Читаем Том 2. Статьи и фельетоны 1841–1846. Дневник полностью

Вчера явился ко мне знакомиться профессор Казанского университета Григорович, – отрадно уж самое юношески благородное желание изъявить свою симпатию людям – как сказать – людям движенья. Но еще отраднее видеть профессора славянских языков в Казани, твердо смотрящего на свой предмет с течки зрения современной науки. Мне дорого было и его внимание, и узнать, что за Волгой есть такой благородный представитель гуманизма.

Разговор с Гр<ановским> о личном положении моем, нашем всегда оставляет мрачное расположение. А впрочем, подчас кипят надежды. Nein, nein, es sind keine leere Tr"aume![251] Нет достаточно веры, оттого нет достаточно резигнации. Хочется насладиться жизнию, отдохнуть от прошлых ударов, в то время как следовало бы самоотверженно исполнить долг. Конечно, мы приносим хоть малую, но приносим пользу.
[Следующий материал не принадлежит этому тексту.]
-- ==== Sys2Proof/Machine/Boot.lean ====
section
/-!
DEFINITION. Sys2Proof/Machine/Boot.lean: the boot bundle (R436, R437) and the sleeve self-check (R439).
-/
namespace Sys2Proof.Machine

/-- An error of the boot (R436, R437): the bundle is discarded, and the interrupt of R433 raised when the code
changes. -/
def State.bootFail (s : State) (err : BitVec 4) : State :=
  let t : State := { s with boot := { s.boot with stage := .waitBundle, bundle := [], err := err } }
  if s.boot.err = err then t else t.ibi

/-- Greatest bytes of a bundle (R436). -/
def bundleMax : Nat := 8 * 2 ^ 20

/-- Add a chunk to the bundle (R436): in ascending, gap-free order; once TOTAL bytes have arrived it is verified. -/
def State.bootBytes (s : State) (offset : Nat) (data : Bytes) : State :=
  let b := s.boot
  if b.stage ≠ .waitBundle ∨ b.err = 5 then s
  else if offset ≠ b.bundle.length then s.bootFail 4
  else
    let all := b.bundle ++ data
    let total := fieldOf all 4 4
    if all.length < 8 then { s with boot := { b with bundle := all } }
    else if bundleMax < total then s.bootFail 4
    else if total ≤ all.length then { s with boot := { b with bundle := all.take total, stage := .verifying } }
    else { s with boot := { b with bundle := all } }

/-- The port that the straps choose for the bundle (R421, R436). -/
def State.bootSource (s : State) (src : Source) : Bool :=
  match src with
  | .seam p _ _ => s.pins.straps.toNat / 16 == 0 && (s.seam p).state == .active
  | .i3c => s.pins.straps.toNat / 16 == 1

/-- BOOT_CHUNK (R436): a BOOT packet on VC 17 of an ACTIVE port, or an I3C BOOT transfer. -/
def execBootChunk (src : Source) (offset : Nat) (data : List (BitVec 8)) (s : State) :
    Host.Outcome State Fault Refusal :=
  if s.inReset || !s.pins.warmResetN || !s.ready.tag then .next s else
  let t := match src with
    | .seam p ep _ => s.takeRx p .boot 17 ep 0
    | .i3c => s
  if s.bootSource src then .next (t.bootBytes offset data) else .next t

/-- The fields of a bundle's header (R436). -/
structure Bundle where
  bytes : Bytes
  format : Nat
  total : Nat
  helper : Nat × Nat
  cert : Nat × Nat
  makerAt : Nat
  fw : Nat × Nat
  resv : Bool
  deriving DecidableEq, Repr

/-- Read the header. -/
def Bundle.parse (b : Bytes) : Bundle where
  bytes := b
  format := fieldOf b 0 2
  total := fieldOf b 4 4
  helper := (fieldOf b 8 4, fieldOf b 0xC 4)
  cert := (fieldOf b 0x10 4, fieldOf b 0x14 4)
  makerAt := fieldOf b 0x18 4
  fw := (fieldOf b 0x1C 4, fieldOf b 0x20 4)
  resv := fieldOf b 2 2 != 0 || ((b.drop 0x24).take 0x1C).any (fun x => x != 0)

/-- A part of a bundle. -/
def Bundle.part (b : Bundle) (r : Nat × Nat) : Bytes := (b.bytes.drop r.1).take r.2

/-- The layout of R436: every part within TOTAL bytes, none over another. -/
def Bundle.layoutOk (b : Bundle) : Bool :=
  let parts := [(0, 0x40), b.helper, b.cert, (b.makerAt, 97), b.fw]
  b.format == 1 && !b.resv && decide (b.total ≤ bundleMax) && decide (b.bytes.length = b.total) &&
  decide (b.helper.2 ≤ 16384) && decide (b.cert.2 ≤ 16384) &&
  parts.all (fun r => decide (r.1 + r.2 ≤ b.total)) &&
  parts.zipIdx.all (fun (x : (Nat × Nat) × Nat) => parts.zipIdx.all (fun (y : (Nat × Nat) × Nat) =>
    decide (x.2 = y.2) || !overlaps x.1.1 x.1.2 y.1.1 y.1.2))

/-- Whether the helper data carries Elvom's signature in its last 96 bytes (R437; their place is PRESUMED, log
65). -/
def Bundle.helperOk (b : Bundle) : Bool :=
  let h := b.part b.helper
  decide (96 ≤ h.length) &&
  verifyBytes (leBytes 97 Config.elvomRootKey.toNat) (h.take (h.length - 96)) (h.drop (h.length - 96))

/-- A signed firmware image (R436): its body, where both signatures hold over it. -/
def signedBody (maker image : Bytes) : Option Bytes :=
  let n := image.length - 192
  let body := image.take n
  if 192 < image.length ∧ verifyBytes (leBytes 97 Config.elvomRootKey.toNat) body ((image.drop n).take 96) = true ∧
      verifyBytes maker body (image.drop (n + 96)) = true then some body
  else none

/-- A check of every present sleeve begins (R439). -/
def State.startChecks (s : State) (mask : BitVec 16) : State :=
  let m := mask &&& s.caps.sleeves
  { s with
    boot := { s.boot with checking := s.boot.checking ||| m }
    ready := { s.ready with sleeves := s.ready.sleeves &&& ~~~m }
    sleeves := s.sleeves.zipIdx.map (fun (x : Sleeve × Nat) =>
      if m.getLsbD x.2 then { x.1 with check := .running } else x.1) }

/-- The Collar becomes ready (R435, R439). -/
def State.releaseCollar (s : State) : State :=
  let s : State := { s with
    boot := { s.boot with stage := .running, everReady := true }
    lining := { s.lining with measured := true }
    ready := { s.ready with collar := true } }
  (s.startChecks s.caps.sleeves).ibi

/-- HELPER_ERR (R401). -/
def State.helperFail (s : State) (err : BitVec 4) : State :=
  ({ s with lining := { s.lining with helperErr := true } } : State).bootFail err

/-- BUNDLE_VERIFY (R437): the Lining verifies the bundle, measures the firmware and releases the Collar. -/
def execBundleVerify (s : State) : Host.Outcome State Fault Refusal :=
  if s.inReset || !s.pins.warmResetN || s.boot.stage != .verifying || !s.ready.lining then .next s else
  let b := Bundle.parse s.boot.bundle
  if !b.helperOk then .next (s.helperFail 1) else
  let h := b.part b.helper
  let root := Config.rootSecret (h.take (h.length - 96))
  let key := p384Public (dikPrivate root)
  if Config.certifiedKey (b.part b.cert) ≠ some (BitVec.ofNat 776 (leNat key)) then .next (s.helperFail 2) else
  let maker := b.part (b.makerAt, 97)
  match signedBody maker (b.part b.fw) with
  | none => .next (s.bootFail 3)
  | some body =>
    if !b.layoutOk then .next (s.bootFail 4) else
    let s : State := { s with
      boot := { s.boot with
        err := 0, bundle := [], makerKey := some maker, fwRunning := body, fwRunningDigest := digest384 body }
      lining := { s.lining with root := some root, helperErr := false } }
    .next s.releaseCollar

/-- SELF_CHECK (R371, R439): the check of a sleeve ends; commands discarded on cores that retire go on elsewhere. -/
def execSelfCheck (sleeve : Nat) (coresFailed : BitVec 8) (gussetFailed fabricFailed : Bool) (s : State) :
    Host.Outcome State Fault Refusal :=
  if !s.boot.checking.getLsbD sleeve || !s.ready.collar then .next s else
  let v := s.sleeve sleeve
  let mine := (s.caps.cores >>> (8 * sleeve)).setWidth 8
  let bad := coresFailed &&& mine
  let fails := fabricFailed || bad == mine
  let gusset := gussetFailed && s.caps.gusset.getLsbD sleeve
  let s : State := { s with boot := { s.boot with checking := s.boot.checking &&& ~~~(1#16 <<< sleeve) } }
  let s := s.setSleeve sleeve { v with
    check := if fails then .failed else .passed, fabricFail := fabricFailed, coresFailed := bad
    gussetFailed := gusset, checkT := s.stamp }
  let s := s.count (.cache sleeve 10) 1
  let s := (List.range 8).foldl (fun t i => if bad.getLsbD i then t.retireCore (8 * sleeve + i) else t) s
  let s := if gusset then s.retireGusset sleeve else s
  let gone := ((List.range 8).filter (fun i => fails || bad.getLsbD i)).map (fun i => 8 * sleeve + i)
  let hit := (v.hit.filter (fun h => h.2.any gone.contains)).map (fun h => h.1)
  if fails then .next ((s.retireSleeve sleeve).strand gone hit)
  else .next { s.strand gone hit with ready := { s.ready with sleeves := s.ready.sleeves ||| (1#16 <<< sleeve) } }

end Sys2Proof.Machine
end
14. Правительство подыскивается и приготовляет ловушки славянофилам. Оно само поставило знаменем народность, но оно и тут не позволяет идти дальше себя: о чем бы ни думали, как бы ни думали – нехорошо. Надобно слуг и солдат, которых вся жизнь проходит в случайных интересах и которые принимают за патриотизм дисциплину. Перед рождеством Клейнмихель велел посадить на гауптвахту двух ценсоров за не понравившееся ему выражение об офицерах. Вряд поймут ли, сообразят ли европейцы этот случай. Министр инженерный, который только начальник публичных работ, военный, приказал арестовать чиновников, служащих по иному ведомству и для которых, как для всех, есть же законный суд, вследствие которого можно наказать. Вроде осадного положения. Мы всё глубже и глубже погрязаем в какое-то дикое состояние военного деспотизма и бесправия. Утешает одно – все это зиждется на одной материальной силе, – нравственной, исторической основы никакой.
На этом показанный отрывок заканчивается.